▶ _Problem statement_
Across all the entries below, how many lines contain the string "workAll"? The number by itself is the answer.

Start of Data

-- ==== Sys2Proof/Machine/Cp.lean ====
section
/-! DEFINITION. The command processor and the stripe workers: fetch (spec/30_encoding.md R101,
60_exceptions.md R381, R367 case 1), decode errors (R111), the turns of one command, and a whole command
in one step (20_memory.md R86). -/

namespace Sys2Proof.Machine

/-! ### Fetch -/

/-- The fetch condition (R381). -/
def fetchReady (s : State) : Bool := s.ctrlEn && !s.halted && s.cqHead != s.cqTail && !busy s

/-- The descriptor read is admitted (R101, R367 case 1). -/
def fetchPermitted (s : State) : Bool := permits s (extent (descAddr s) 64) false

/-- The host wrote byte `a` after the command at CQ_HEAD was queued. -/
def writtenSince (s : State) (a : Nat) : Bool :=
  s.dirty.any fun x => x.index == s.cqHead && x.range.contains a

/-- The 64 bytes of the fetch (R101). A byte the host wrote after the doorbell is any value (20_memory.md
R89, R92). -/
def fetchBytes (s : State) : List Byte :=
  if s.dirty = [] then s.mem.readBytes (descAddr s) 64
  else (List.range 64).map fun i =>
    if writtenSince s (descAddr s + i) then Config.freeByte (s.free + i) else s.mem.read (descAddr s + i)

/-- The free values the fetch used are used up. -/
def afterFetch (s : State) : State := if s.dirty = [] then s else { s with free := s.free + 64 }

/-- The fetch as a turn of its own: the copy W[0..15] is made, and BUSY is 1 (R101, R382). -/
def fetch (s : State) : State :=
  { afterFetch s with inflight := some { words := wordsOfBytes (fetchBytes s), phase := .fetched } }

/-- The start of a refused fetch: BUSY is 1 until `fetchFault` has handled it (R367 case 1, R382). -/
def refuseFetch (s : State) : State := { s with inflight := some { words := [], phase := .refused } }

/-! ### Races with the host (20_memory.md R91) -/

/-- The host wrote into the footprint of the command at CQ_HEAD while it was queued or running. -/
def raced (i : Instr) (v : Except Err Plan) (s : State) : Bool :=
  s.dirty.any fun x => x.index == s.cqHead && (footprintOf i v s).any x.range.overlaps

/-- A custom context whose matrix was read during a race: the parity rows it read are any bytes, and
fast-one-parity replaces row k whatever was read (43_generator.md R196). -/
def racedContext (free : Nat) (c : Ctx) : Ctx :=
  if c.kind = .custom then
    let rows := matrixOfBytes c.m c.k (freeBytes free (c.m * c.k))
    { c with matrix := fastOne c.fastone c.k c.m (customMatrix c.k rows) }
  else c

/-- What a raced command commits outside memory (log 11): with the report OK all of it; with BUS_ERROR, which
can come before or in the data phase, SCR_NEXT and the cache or nothing, and never CTX (45_codec.md R244);
with any other error nothing (60_exceptions.md R362). -/
def racedCommit (e : Option Err) (p : Plan) (s : State) : State :=
  match e with
  | none =>
    let n := (p.ctx.map fun c => c.m * c.k).getD 0
    { commitRegisters { p with ctx := p.ctx.map (racedContext s.free) } s with free := s.free + n }
  | some e =>
    if e.code = .busError ∧ p.ctx = none ∧ Config.freeNat s.free % 2 = 1 then
      { commitRegisters p s with free := s.free + 1 }
    else { s with free := s.free + 1 }

/-- A report of a race: OK, or any of the codes with any detail index. -/
def anyReport (codes : List ErrCode) (s : State) : Option Err :=
  (codes[Config.freeNat s.free % (codes.length + 1)]?).map
    fun c => { code := c, idx := BitVec.ofNat 16 (Config.freeNat (s.free + 1)) }

/-- The outcome a raced command reports: OK, or any of its errors. -/
def racedReport (i : Instr) (s : State) : Option Err := anyReport (errorsOf i) s

/-- How a command ends: what its completion step will report, and the state that the step starts from. -/
structure Ending where
  err : Option Err
  result : Word
  state : State

/-- A raced command (R91): its write ranges become any value, and its report is any it can make. -/
def racedEnding (i : Instr) (v : Except Err Plan) (s : State) : Ending :=
  let e := racedReport i s
  let s1 := havoc (commandWrites i v s) { s with free := s.free + 3 }
  { err := e, result := BitVec.ofNat 32 (Config.freeNat (s.free + 2))
    state := match v with
      | .ok p => racedCommit e p s1
      | .error _ => s1 }

/-- A command that fails validation (60_exceptions.md R362): nothing is written. -/
def errorEnding (i : Instr) (e : Err) (s : State) : Ending :=
  if raced i (.error e) s then racedEnding i (.error e) s else { err := some e, result := 0, state := s }

/-- A command whose stripes are all done: the CP makes its own stores and commits (47_scheduler.md R333,
60_exceptions.md R367 case 3). -/
def workEnding (i : Instr) (p : Plan) (s : State) : Ending :=
  if raced i (.ok p) s then racedEnding i (.ok p) s
  else if accessesPermitted s p then
    { err := none, result := p.result
      state := commitRegisters p { s with mem := s.mem.putAll (cpStores p) } }
  else { err := some busError, result := 0, state := havoc p.writes (commitRegisters p s) }

/-- The completion step of an ending, at once (60_exceptions.md R364). -/
def Ending.complete (i : Instr) (x : Ending) : State :=
  Machine.complete (opcodeOf i) (irqFlagOf i) x.err x.result x.state

/-- A raced command completes (R91). -/
def racedFinish (i : Instr) (v : Except Err Plan) (s : State) : State := (racedEnding i v s).complete i

/-! ### The completion step in turns (60_exceptions.md R364, 20_memory.md R87) -/

/-- The completion step begins. The logged host writes have had their effect; those of the next turns are new. -/
def startReport (ws : List Word) (r : Report) (s : State) : State :=
  { s with dirty := s.dirty.filter fun x => x.index != s.cqHead
           inflight := some { words := ws, phase := .reporting r (if writebackAdmitted s then .w15 else .refused) } }

/-- The completion step of an ending begins; `v` is what validation over `s` found. -/
def Ending.report (ws : List Word) (i : Instr) (v : Except Err Plan) (s : State) (x : Ending) : State :=
  startReport ws
    { opc := opcodeOf i, irq := irqFlagOf i, err := x.err, result := completionResult x.err x.result,
      codes := errorsOf i, footprint := footprintOf i v s, writes := commandWrites i v s } x.state

/-- A host write since the completion step began races with the command (R91): its write ranges become any value
and its report is any it can make. W15 and what the command committed stay (log 11). -/
def lateRace (r : Report) (s : State) : Report × State :=
  if s.dirty.any fun x => x.index == s.cqHead && r.footprint.any x.range.overlaps then
    ({ r with err := anyReport r.codes s }, havoc r.writes { s with free := s.free + 2 })
  else (r, s)

/-- W15 of a report. -/
def reportW15 (r : Report) (s : State) : State := { s with mem := writeW15 (descAddr s) r.result s.mem }

/-- W14 of a report, with the error it carries then. -/
def reportW14 (r : Report) (s : State) : Report × State :=
  let x := lateRace r s
  (x.1, { x.2 with mem := writeW14 (descAddr s) x.1.err x.2.mem })

/-- The registers of a report whose W14 is written. -/
def reportRegisters (r : Report) (s : State) : State := completeRegisters r.opc r.irq r.err r.result s

/-- The registers of a report whose writeback is refused. -/
def reportRefused (r : Report) (s : State) : State :=
  refusedRegisters r.opc r.irq r.result (lateRace r s).2

/-- The next turn of the completion step: W15, then W14, then the registers (R87). -/
def reportTurn (ws : List Word) (r : Report) (stage : ReportStage) (s : State) : State :=
  match stage with
  | .w15 => { reportW15 r s with inflight := some { words := ws, phase := .reporting r .w14 } }
  | .w14 =>
    let x := reportW14 r s
    { x.2 with inflight := some { words := ws, phase := .reporting x.1 .registers } }
  | .registers => reportRegisters r s
  | .refused => reportRefused r s

/-- The rest of the completion step at once. -/
def reportWhole (r : Report) (stage : ReportStage) (s : State) : State :=
  match stage with
  | .w15 =>
    let x := reportW14 r (reportW15 r s)
    reportRegisters x.1 x.2
  | .w14 =>
    let x := reportW14 r s
    reportRegisters x.1 x.2
  | .registers => reportRegisters r s
  | .refused => reportRefused r s

/-! ### A whole command -/

/-- An illegal descriptor (30_encoding.md R110, R111): it completes with ILLEGAL_COMMAND. -/
def illegalCommand (ws : List Word) (s : State) : State :=
  complete (opcOf (wordOf ws 0)) (irqOf (wordOf ws 0))
    (some { code := .illegalCommand, idx := noDetail }) 0 s

/-- A decoded command: `exec`, unless the host raced with it. -/
def runCommand (i : Instr) (s : State) : Host.Outcome State Fault Refusal :=
  if raced i (planOf i s) s then .next (racedFinish i (planOf i s) s) else exec i s

/-- The command in a descriptor copy, from decode to completion. -/
def runWords (ws : List Word) (s : State) : Host.Outcome State Fault Refusal :=
  match decodeWords ws with
  | .error _ => .next (illegalCommand ws s)
  | .ok i => runCommand i s

/-! ### Turns of the CP and the workers -/

/-- An illegal descriptor begins its completion step. It has no write range, and no code but its own, so nothing
races with it. -/
def reportIllegal (ws : List Word) (s : State) : State :=
  startReport ws
    { opc := opcOf (wordOf ws 0), irq := irqOf (wordOf ws 0), err := some { code := .illegalCommand, idx := noDetail },
      result := 0, codes := [.illegalCommand], footprint := [], writes := [] } s

/-- The end of the data phase of the command in a descriptor copy, and the start of its completion step. A copy
that does not decode was never validated. -/
def reportWords (ws : List Word) (p : Plan) (s : State) : State :=
  match decodeWords ws with
  | .error _ => reportIllegal ws s
  | .ok i => (workEnding i p s).report ws i (.ok p) s

/-- The same, with the whole completion step. -/
def completeWords (ws : List Word) (p : Plan) (s : State) : State :=
  match decodeWords ws with
  | .error _ => illegalCommand ws s
  | .ok i => (workEnding i p s).complete i

/-- Validation as a turn of its own (60_exceptions.md R363 steps 2 to 7). -/
def validate (ws : List Word) (s : State) : State :=
  match decodeWords ws with
  | .error _ => reportIllegal ws s
  | .ok i =>
    match planOf i s with
    | .ok p => { s with inflight := some { words := ws, phase := .working p (planStripes s p) } }
    | .error e => (errorEnding i e s).report ws i (.error e) s

/-- One micro-step of the CP: fetch, handle a refused fetch, validate, end the data phase once no stripe is left,
or take the next turn of the completion step. -/
def cpTurn (s : State) : State :=
  match s.inflight with
  | none => if !fetchReady s then s else if fetchPermitted s then fetch s else refuseFetch s
  | some { words := _, phase := .refused } => fetchFault s
  | some { words := ws, phase := .fetched } => validate ws s
  | some { words := ws, phase := .working p [] } => reportWords ws p s
  | some { words := _, phase := .working _ (_ :: _) } => s
  | some { words := ws, phase := .reporting r stage } => reportTurn ws r stage s

/-- A worker processes the `j`-th pending stripe (47_scheduler.md R333). -/
def workerTurn (j : Nat) (s : State) : State :=
  match s.inflight with
  | some { words := ws, phase := .working p pending } =>
    match pending[j]? with
    | some x =>
      { workStripe p x s with inflight := some { words := ws, phase := .working p (pending.eraseIdx j) } }
    | none => s
  | _ => s

/-- Every pending stripe, in order. -/
def workAll (p : Plan) (xs : List Stripe) (s : State) : State := xs.foldl (fun s x => workStripe p x s) s

/-- The CP on its own: it finishes what is in flight, or runs the next one from fetch to completion,
or waits (R381). -/
def cpWhole (s : State) : Host.Outcome State Fault Refusal :=
  match s.inflight with
  | none =>
    if !fetchReady s then .next s
    else if fetchPermitted s then runWords (wordsOfBytes (fetchBytes s)) (afterFetch s)
    else .next (fetchFault s)
  | some { words := _, phase := .refused } => .next (fetchFault s)
  | some { words := ws, phase := .fetched } => runWords ws s
  | some { words := ws, phase := .working p pending } => .next (completeWords ws p (workAll p pending s))
  | some { words := _, phase := .reporting r stage } => .next (reportWhole r stage s)

/-- One turn of an agent. -/
def turn (x : Input) (s : State) : Host.Outcome State Fault Refusal :=
  match x with
  | .load addr n => hostLoad addr n s
  | .store addr bytes => hostStore addr bytes s
  | .hardReset => .next (resetMachine s)
  | .cp => .next (cpTurn s)
  | .worker j => .next (workerTurn j s)

/-! ### Placing a command -/

/-- A descriptor placed in the ring at CQ_HEAD and queued alone, with the CP running and idle. -/
def placeDescriptor (bytes : List Byte) (s : State) : State :=
  let log2 : BitVec 5 := if s.cqSizeLog2 = 0 then 1 else s.cqSizeLog2
  let s := { s with ctrlEn := true, halted := false, inflight := none, inputs := [], dirty := [],
                    cqSizeLog2 := log2 }
  { s with mem := s.mem.writeBytes (descAddr s) bytes, cqTail := nextHead s }

end Sys2Proof.Machine
end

End of Data

▶ _Task solution_
2